> **Requirement**: Please reproduce every record, keeping each one exactly as written.

——

/-- A write of TLBINV (R291). -/
def tlbinvWrite (x : Nat) (s : State) : State :=
  let scope := nbits x 8 7
  if (reg s rTlbInv).testBit 63 || scope = 3 then s
  else
    let a := reg s rTlbInvAddr
    let ctx (c : Nat) : Bool := x.testBit 6 || c = x % 64
    let at0 (lo n : Nat) : Bool := decide (lo ≤ a) && decide (a < lo + n)
    let hit (t : Tlb) : Bool := ctx t.ctx &&
      (match scope with
        | 0 => at0 t.va t.size || at0 t.blk t.blkSize
        | 1 => true
        | _ => at0 t.ipa t.size || at0 t.iblk t.iblkSize)
    -- every table entry of the walk caches that may lead to the address
    let cached (w : WalkEnt) : Bool := ctx w.ctx && (scope ≠ 0 || at0 w.va w.size)
    { setReg s rTlbInv (x % 512 + 2 ^ 63) with
      tlb := s.tlb.filter fun t => !hit t
      walkCache := s.walkCache.filter fun w => !cached w
      tlbinv := s.tlb.filter hit }

/-- A write of REGLIM (R279): it takes effect at the next window's start, so the present window of each home agent
keeps the value it began with. -/
def regLimWrite (pid x : Nat) (s : State) : State :=
  let s1 := (List.range 16).foldl (fun s h =>
    let key := h * 64 + pid
    { s with regulators := nput s.regulators key (catchUp s pid (regulatorAt s key)) }) s
  setReg s1 (rRegLim pid) x

/-- HISTAT: ones clear (R387). -/
def histatWrite (x : Nat) (s : State) : State := setReg s rHiStat (reg s rHiStat &&& notBits 64 x)

/-- HIEN: a source that becomes enabled while it is pending sends one MSI (R387). -/
def hienWrite (x : Nat) (s : State) : State :=
  let old := reg s rHiEn
  let s1 := setReg s rHiEn (x % 256)
  let new := (List.range 8).filter fun n => x.testBit n && !old.testBit n && (reg s rHiStat).testBit n
  new.foldl (fun s n => sendMsi n s) s1

/-- Bits of LKCTL (R375): training begins where EN becomes 1, and wherever RETRAIN is written 1. -/
def lkctlWrite (n x : Nat) (s : State) : State :=
  let old := reg s (rLk n 0)
  let s1 := setReg s (rLk n 0) (x % 4)
  if x.testBit 1 || (x.testBit 0 && !old.testBit 0) then startTraining n s1 else s1

/-- Fields of a tree word that a write reaches, by the bytes it covers (R359): EN and CTXID only for an application
processor or the safety island. A group's write configures the tree for its job card (R361). -/
def treeApply (who : Agent) (off x : Nat) (bytes : List Nat) (s : State) : State :=
  let n := off % 0x1000 / 64
  let s : State := match who with
    | .group lk _ => { s with treePart := nput s.treePart n (launch s lk).partid }
    | _ => s
  let covers (lo hi : Nat) : Bool := bytes.any fun b => decide (lo ≤ b) && decide (b ≤ hi)
  match off / 8 % 8 with
  | 0 => treeCfg n 0 x s
  | 1 =>
    let own : Bool := who = .host || who = .island
    let s1 := if own && covers 0 0 then treeSet n 1 4 4 (nbits x 4 4) s else s
    let s2 := if own && covers 0 1 then treeSet n 1 10 5 (nbits x 10 5) s1 else s1
    let s3 := if covers 0 0 then treeCfg n 1 (x % 16) s2 else s2
    if covers 4 7 then treeCfg n 2 (x / 2 ^ 32) s3 else s3
  | 2 => if covers 0 3 then treeCfg n 3 (x % 2 ^ 32) s else s
  | 3 => treeCfg n 4 x s
  | _ => s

——

> **Answer box**:
/-- A write of TLBINV (R291). -/
def tlbinvWrite (x : Nat) (s : State) : State :=
  let scope := nbits x 8 7
  if (reg s rTlbInv).testBit 63 || scope = 3 then s
  else
    let a := reg s rTlbInvAddr
    let ctx (c : Nat) : Bool := x.testBit 6 || c = x % 64
    let at0 (lo n : Nat) : Bool := decide (lo ≤ a) && decide (a < lo + n)
    let hit (t : Tlb) : Bool := ctx t.ctx &&
      (match scope with
        | 0 => at0 t.va t.size || at0 t.blk t.blkSize
        | 1 => true
        | _ => at0 t.ipa t.size || at0 t.iblk t.iblkSize)
    -- every table entry of the walk caches that may lead to the address
    let cached (w : WalkEnt) : Bool := ctx w.ctx && (scope ≠ 0 || at0 w.va w.size)
    { setReg s rTlbInv (x % 512 + 2 ^ 63) with
      tlb := s.tlb.filter fun t => !hit t
      walkCache := s.walkCache.filter fun w => !cached w
      tlbinv := s.tlb.filter hit }

/-- A write of REGLIM (R279): it takes effect at the next window's start, so the present window of each home agent
keeps the value it began with. -/
def regLimWrite (pid x : Nat) (s : State) : State :=
  let s1 := (List.range 16).foldl (fun s h =>
    let key := h * 64 + pid
    { s with regulators := nput s.regulators key (catchUp s pid (regulatorAt s key)) }) s
  setReg s1 (rRegLim pid) x

/-- HISTAT: ones clear (R387). -/
def histatWrite (x : Nat) (s : State) : State := setReg s rHiStat (reg s rHiStat &&& notBits 64 x)

/-- HIEN: a source that becomes enabled while it is pending sends one MSI (R387). -/
def hienWrite (x : Nat) (s : State) : State :=
  let old := reg s rHiEn
  let s1 := setReg s rHiEn (x % 256)
  let new := (List.range 8).filter fun n => x.testBit n && !old.testBit n && (reg s rHiStat).testBit n
  new.foldl (fun s n => sendMsi n s) s1

/-- Bits of LKCTL (R375): training begins where EN becomes 1, and wherever RETRAIN is written 1. -/
def lkctlWrite (n x : Nat) (s : State) : State :=
  let old := reg s (rLk n 0)
  let s1 := setReg s (rLk n 0) (x % 4)
  if x.testBit 1 || (x.testBit 0 && !old.testBit 0) then startTraining n s1 else s1

/-- Fields of a tree word that a write reaches, by the bytes it covers (R359): EN and CTXID only for an application
processor or the safety island. A group's write configures the tree for its job card (R361). -/
def treeApply (who : Agent) (off x : Nat) (bytes : List Nat) (s : State) : State :=
  let n := off % 0x1000 / 64
  let s : State := match who with
    | .group lk _ => { s with treePart := nput s.treePart n (launch s lk).partid }
    | _ => s
  let covers (lo hi : Nat) : Bool := bytes.any fun b => decide (lo ≤ b) && decide (b ≤ hi)
  match off / 8 % 8 with
  | 0 => treeCfg n 0 x s
  | 1 =>
    let own : Bool := who = .host || who = .island
    let s1 := if own && covers 0 0 then treeSet n 1 4 4 (nbits x 4 4) s else s
    let s2 := if own && covers 0 1 then treeSet n 1 10 5 (nbits x 10 5) s1 else s1
    let s3 := if covers 0 0 then treeCfg n 1 (x % 16) s2 else s2
    if covers 4 7 then treeCfg n 2 (x / 2 ^ 32) s3 else s3
  | 2 => if covers 0 3 then treeCfg n 3 (x % 2 ^ 32) s else s
  | 3 => treeCfg n 4 x s
  | _ => s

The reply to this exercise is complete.